### What needs to be done
Once the line containing "two registers. -/" is found in the entries below, reproduce it and every line after it, stopping at and including the line containing "case inr.inr.inr.inl =>"; reproduce nothing else, and keep each line exact.

### Provided records
-- ==== Sys2Proof/Laws/State.lean ====
section
/-! SUPPORT. The small lemmas of State: one for each field and each named update, true by unfolding the
update once. -/

namespace Sys2Proof.Machine

/-! The phase write, by its kind (R73) -/

@[simp] theorem State.phaseWrite_opn_relay (m : Mask) (s : State) :
    (s.phaseWrite .opn m).relay = s.relay &&& ~~~m := rfl
@[simp] theorem State.phaseWrite_cls_relay (m : Mask) (s : State) :
    (s.phaseWrite .cls m).relay = s.relay ||| m := rfl
@[simp] theorem State.phaseWrite_opn_dly (m : Mask) (s : State) :
    (s.phaseWrite .opn m).dly = BitVec.ofNat 16 s.cfg.tRel := rfl
@[simp] theorem State.phaseWrite_cls_dly (m : Mask) (s : State) :
    (s.phaseWrite .cls m).dly = BitVec.ofNat 16 s.cfg.tOp := rfl
@[simp] theorem State.holdSecond_none_p2Valid (s : State) : (s.holdSecond none).p2Valid = false := rfl
@[simp] theorem State.holdSecond_some_p2Valid (k : Kind) (m : Mask) (s : State) :
    (s.holdSecond (some (k, m))).p2Valid = true := rfl
@[simp] theorem State.holdSecond_some_p2Kind (k : Kind) (m : Mask) (s : State) :
    (s.holdSecond (some (k, m))).p2Kind = k := rfl
@[simp] theorem State.holdSecond_some_p2Mask (k : Kind) (m : Mask) (s : State) :
    (s.holdSecond (some (k, m))).p2Mask = m := rfl

/-! The debouncer's part (R86, R89) and the inputs -/

@[simp] theorem State.tickPart_acc (I : Inputs) (a : BitVec 2) (n : BitVec 32) (s : State) :
    (s.tickPart I a n).acc = if I.tick then a ||| I.btnRaw else a := by
  unfold State.tickPart State.debSample
  by_cases ht : I.tick = true
  · by_cases hb : I.btnRaw = 0#2 <;> simp [ht, hb]
  · simp [ht]
@[simp] theorem State.tickPart_last (I : Inputs) (a : BitVec 2) (n : BitVec 32) (s : State) :
    (s.tickPart I a n).last = if I.tick ∧ I.btnRaw ≠ 0#2 then n else s.last := by
  unfold State.tickPart State.debSample
  by_cases ht : I.tick = true <;> by_cases hb : I.btnRaw = 0#2 <;> simp [ht, hb]
@[simp] theorem State.tickPart_now (I : Inputs) (a : BitVec 2) (n : BitVec 32) (s : State) :
    (s.tickPart I a n).now = if I.tick then n + 1#32 else s.now := by
  unfold State.tickPart State.debSample
  by_cases ht : I.tick = true <;> by_cases hb : I.btnRaw = 0#2 <;> simp [ht, hb]
theorem State.input_cons (s : State) (I : Inputs) (l : List Inputs) (h : s.inputs = I :: l) :
    s.input = I := by simp [State.input, h]
@[simp] theorem State.nextInput_inputs (s : State) : s.nextInput.inputs = s.inputs.tail := by
  unfold State.nextInput
  split <;> simp_all

/-! `State.nextInput` -/

@[simp] theorem State.nextInput_relay (s : State) : s.nextInput.relay = s.relay := by unfold State.nextInput; split <;> rfl
@[simp] theorem State.nextInput_now (s : State) : s.nextInput.now = s.now := by unfold State.nextInput; split <;> rfl
@[simp] theorem State.nextInput_last (s : State) : s.nextInput.last = s.last := by unfold State.nextInput; split <;> rfl
@[simp] theorem State.nextInput_acc (s : State) : s.nextInput.acc = s.acc := by unfold State.nextInput; split <;> rfl
@[simp] theorem State.nextInput_seq (s : State) : s.nextInput.seq = s.seq := by unfold State.nextInput; split <;> rfl
@[simp] theorem State.nextInput_dly (s : State) : s.nextInput.dly = s.dly := by unfold State.nextInput; split <;> rfl
@[simp] theorem State.nextInput_p2Valid (s : State) : s.nextInput.p2Valid = s.p2Valid := by unfold State.nextInput; split <;> rfl
@[simp] theorem State.nextInput_p2Kind (s : State) : s.nextInput.p2Kind = s.p2Kind := by unfold State.nextInput; split <;> rfl
@[simp] theorem State.nextInput_p2Mask (s : State) : s.nextInput.p2Mask = s.p2Mask := by unfold State.nextInput; split <;> rfl
@[simp] theorem State.nextInput_ctl (s : State) : s.nextInput.ctl = s.ctl := by unfold State.nextInput; split <;> rfl
@[simp] theorem State.nextInput_op (s : State) : s.nextInput.op = s.op := by unfold State.nextInput; split <;> rfl
@[simp] theorem State.nextInput_err (s : State) : s.nextInput.err = s.err := by unfold State.nextInput; split <;> rfl
@[simp] theorem State.nextInput_nargs (s : State) : s.nextInput.nargs = s.nargs := by unfold State.nextInput; split <;> rfl
@[simp] theorem State.nextInput_amask (s : State) : s.nextInput.amask = s.amask := by unfold State.nextInput; split <;> rfl
@[simp] theorem State.nextInput_aval (s : State) : s.nextInput.aval = s.aval := by unfold State.nextInput; split <;> rfl
@[simp] theorem State.nextInput_qflags (s : State) : s.nextInput.qflags = s.qflags := by unfold State.nextInput; split <;> rfl
@[simp] theorem State.nextInput_rbuf (s : State) : s.nextInput.rbuf = s.rbuf := by unfold State.nextInput; split <;> rfl
@[simp] theorem State.nextInput_ridx (s : State) : s.nextInput.ridx = s.ridx := by unfold State.nextInput; split <;> rfl
@[simp] theorem State.nextInput_mev (s : State) : s.nextInput.mev = s.mev := by unfold State.nextInput; split <;> rfl
@[simp] theorem State.nextInput_mevStb (s : State) : s.nextInput.mevStb = s.mevStb := by unfold State.nextInput; split <;> rfl
@[simp] theorem State.nextInput_cfg (s : State) : s.nextInput.cfg = s.cfg := by unfold State.nextInput; split <;> rfl
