/-- If a command word answers a next state, the dispatcher took the word, and then the state is left, waits
for more words, offers a response or waits for a started sequence (R96, R97, R100, R119). -/
theorem commandWord_next {s t : State} (h : s.commandWord = .next t) :
    ∃ r, s.DispatchedFrom r ∧
      (t = r ∨ t = { r with ctl := .args } ∨ (∃ l, t = r.respond l) ∨
        ∃ spec u, r.rbStart spec = .next u ∧ t = { u with ctl := .seq }) := by
  obtain ⟨i, hw, -⟩ | ⟨hw, -⟩ := commandWord_cases s <;> rw [hw] at h
  · obtain ⟨-, he⟩ | ⟨-, -, he⟩ | ⟨-, -, -, he⟩ | ⟨-, -, -, he⟩ := exec_cases i s <;> rw [he] at h
    · cases h
      exact ⟨s, rfl, .inl rfl⟩
    · cases h
      exact ⟨received i s, received_frame i s, .inr (.inl rfl)⟩
    · cases h
      exact ⟨received i s, received_frame i s, .inr (.inr (.inl ⟨_, rfl⟩))⟩
    · refine ⟨received i s, received_frame i s, .inr (.inr ?_)⟩
      obtain ⟨-, hresp⟩ | ⟨-, -, hstart⟩ := action_next h
      · exact .inl hresp
      · exact .inr hstart
  · obtain ⟨r, hr, -, ht⟩ := illegalWord_next h
    have hframe : s.DispatchedFrom r := by
      rw [hr]
      split
      · rfl
      · rw [State.DispatchedFrom, countArg_frame]
    obtain ⟨-, rfl⟩ | ⟨-, rfl⟩ := ht
    · exact ⟨r, hframe, .inr (.inr (.inl ⟨_, rfl⟩))⟩
    · exact ⟨r, hframe, .inr (.inl rfl)⟩

/-! The registers `mev` and `mev_stb` -/

/-- The registers behind `man_evt` and `man_evt_stb` (R123). -/
def State.event (s : State) : BitVec 2 × Bool :=
  (s.mev, s.mevStb)

theorem rbStart_keeps_event {s t : State} {spec : SeqSpec} (h : s.rbStart spec = .next t) :
    t.event = s.event := by
  obtain ⟨-, rfl⟩ := rbStart_next h
  simp [State.event]

theorem commandWord_keeps_event {s t : State} (h : s.commandWord = .next t) : t.event = s.event := by
  obtain ⟨r, hr, ht⟩ := commandWord_next h
  have hevent : r.event = s.event := by
    rw [hr]
    rfl
  obtain rfl | rfl | ⟨l, rfl⟩ | ⟨spec, u, hu, rfl⟩ := ht
  case inr.inr.inr => exact (rbStart_keeps_event hu).trans hevent
  all_goals exact hevent

/-- Without a fired event set, every row of R119 keeps the two registers. -/
theorem control_keeps_event {s t : State} {done : Bool} (h : s.control 0#2 done = .next t) :
    t.event = s.event := by
  obtain ⟨-, hne, -⟩ | ⟨-, -, -, hw⟩ | ⟨-, -, hw⟩ | ⟨-, -, rfl⟩ | ⟨-, -, rfl⟩ | ⟨-, -, rfl⟩ |
    ⟨-, -, rfl⟩ | ⟨-, -, rfl⟩ | ⟨-, -, rfl⟩ := control_next h
  case inl => exact absurd rfl hne
  case inr.inl | inr.inr.inl => exact commandWord_keeps_event hw
  all_goals simp [State.event]

/-- With a fired event set, C_IDLE shows the set for the manual action it starts (R117). -/
theorem control_shows_event {s t : State} {ev : BitVec 2} {done : Bool} (hidle : s.ctl = .idle)
    (hev : ev ≠ 0#2) (h : s.control ev done = .next t) : t.event = (ev, true) := by
  have hmanual : s.control ev done = s.manual ev := by
    simp [State.control, hidle, hev]
  obtain ⟨-, u, -, rfl⟩ := manual_next (hmanual ▸ h)
  rfl

/-! The step -/

/-- Before the control multiplexer acts, `mev_stb` falls and the sequencer writes its registers alone. -/
theorem advanced_frame (s : State) :
    advanced s = { s with
      mevStb := false, relay := (advanced s).relay, seq := (advanced s).seq, dly := (advanced s).dly
      p2Valid := (advanced s).p2Valid, p2Kind := (advanced s).p2Kind
      p2Mask := (advanced s).p2Mask } := by
  unfold advanced
  rcases rbAdvance_cases s.input.tick { s with mevStb := false } with
    ⟨-, hr⟩ | ⟨-, -, hr⟩ | ⟨-, -, -, hr⟩ | ⟨-, -, -, -, hr⟩ | ⟨-, -, -, -, hr⟩ <;> rw [hr]
  case inr.inr.inr.inl => cases s.p2Kind <;> rfl

theorem endStep_event (s : State) (accR : BitVec 2) (t : State) :
    (s.endStep accR t).event = t.event := by
  simp [State.event, State.endStep]

/-- A read fires in C_IDLE alone, and with an event pending (R88, R116). -/
theorem idle_and_acc_ne_zero_of_fires {s : State} (h : s.fires = true) :
    s.ctl = .idle ∧ s.acc ≠ 0#2 := by
  obtain ⟨hidle, hacc, -⟩ : s.ctl = .idle ∧ s.acc ≠ 0#2 ∧ s.cfg.wDeb < (s.now - s.last).toNat := by
    simpa [State.fires, State.quiet] using h
  exact ⟨hidle, hacc⟩

theorem runStep_event {s t : State} (h : s.runStep = .next t) :
    t.event = if s.fires then (s.acc, true) else (s.mev, false) := by
  obtain ⟨u, hu, rfl⟩ := runStep_next h
  rw [endStep_event]
  rw [debRead_eq] at hu
  cases hf : s.fires <;> rw [hf] at hu
  case true =>
    obtain ⟨hidle, hacc⟩ := idle_and_acc_ne_zero_of_fires hf
    have hctl : (advanced s).ctl = s.ctl := by rw [advanced_frame]
    exact control_shows_event (hctl.trans hidle) hacc hu
  case false =>
    have hadv : (advanced s).event = (s.mev, false) := by
      rw [advanced_frame]
      rfl
    exact (control_keeps_event hu).trans hadv
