-- ==== Sys2Proof/Machine/Flags.lean ====
section
/-! DEFINITION. The tests the block makes on its counters, and the tone it selects by the flag CS. The block has no
condition codes; its flags are CFG and CS (10_state R38). -/

namespace Sys2Proof.Machine

/-- Symbol boundary detector: `SC = SPB` (40_synthesizer R103). -/
def Regs.atBoundary (r : Regs) : Bool := decide (r.sc = r.spb)

/-- Completion test: `BP > TOTAL`, strict, unsigned (40_synthesizer R105). -/
def Regs.runComplete (r : Regs) : Bool := decide (r.total < r.bp)

/-- Progress test: `PCNT >= NOTICE`, unsigned (40_synthesizer R110). -/
def Regs.reportDue (r : Regs) : Bool := decide (r.notice ≤ r.pcnt)

/-- FSK tone selector: INC1 for a 1 symbol, INC0 for a 0 symbol (40_synthesizer R115). -/
def Regs.tone (r : Regs) : Word := if r.cs then r.inc1 else r.inc0

end Sys2Proof.Machine
end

### Expected answer
/-- Without a fired event set, every row of R119 keeps the two registers. -/
theorem control_keeps_event {s t : State} {done : Bool} (h : s.control 0#2 done = .next t) :
    t.event = s.event := by
  obtain ⟨-, hne, -⟩ | ⟨-, -, -, hw⟩ | ⟨-, -, hw⟩ | ⟨-, -, rfl⟩ | ⟨-, -, rfl⟩ | ⟨-, -, rfl⟩ |
    ⟨-, -, rfl⟩ | ⟨-, -, rfl⟩ | ⟨-, -, rfl⟩ := control_next h
  case inl => exact absurd rfl hne
  case inr.inl | inr.inr.inl => exact commandWord_keeps_event hw
  all_goals simp [State.event]

/-- With a fired event set, C_IDLE shows the set for the manual action it starts (R117). -/
theorem control_shows_event {s t : State} {ev : BitVec 2} {done : Bool} (hidle : s.ctl = .idle)
    (hev : ev ≠ 0#2) (h : s.control ev done = .next t) : t.event = (ev, true) := by
  have hmanual : s.control ev done = s.manual ev := by
    simp [State.control, hidle, hev]
  obtain ⟨-, u, -, rfl⟩ := manual_next (hmanual ▸ h)
  rfl

/-! The step -/

/-- Before the control multiplexer acts, `mev_stb` falls and the sequencer writes its registers alone. -/
theorem advanced_frame (s : State) :
    advanced s = { s with
      mevStb := false, relay := (advanced s).relay, seq := (advanced s).seq, dly := (advanced s).dly
      p2Valid := (advanced s).p2Valid, p2Kind := (advanced s).p2Kind
      p2Mask := (advanced s).p2Mask } := by
  unfold advanced
  rcases rbAdvance_cases s.input.tick { s with mevStb := false } with
    ⟨-, hr⟩ | ⟨-, -, hr⟩ | ⟨-, -, -, hr⟩ | ⟨-, -, -, -, hr⟩ | ⟨-, -, -, -, hr⟩ <;> rw [hr]
  case inr.inr.inr.inl => cases s.p2Kind <;> rfl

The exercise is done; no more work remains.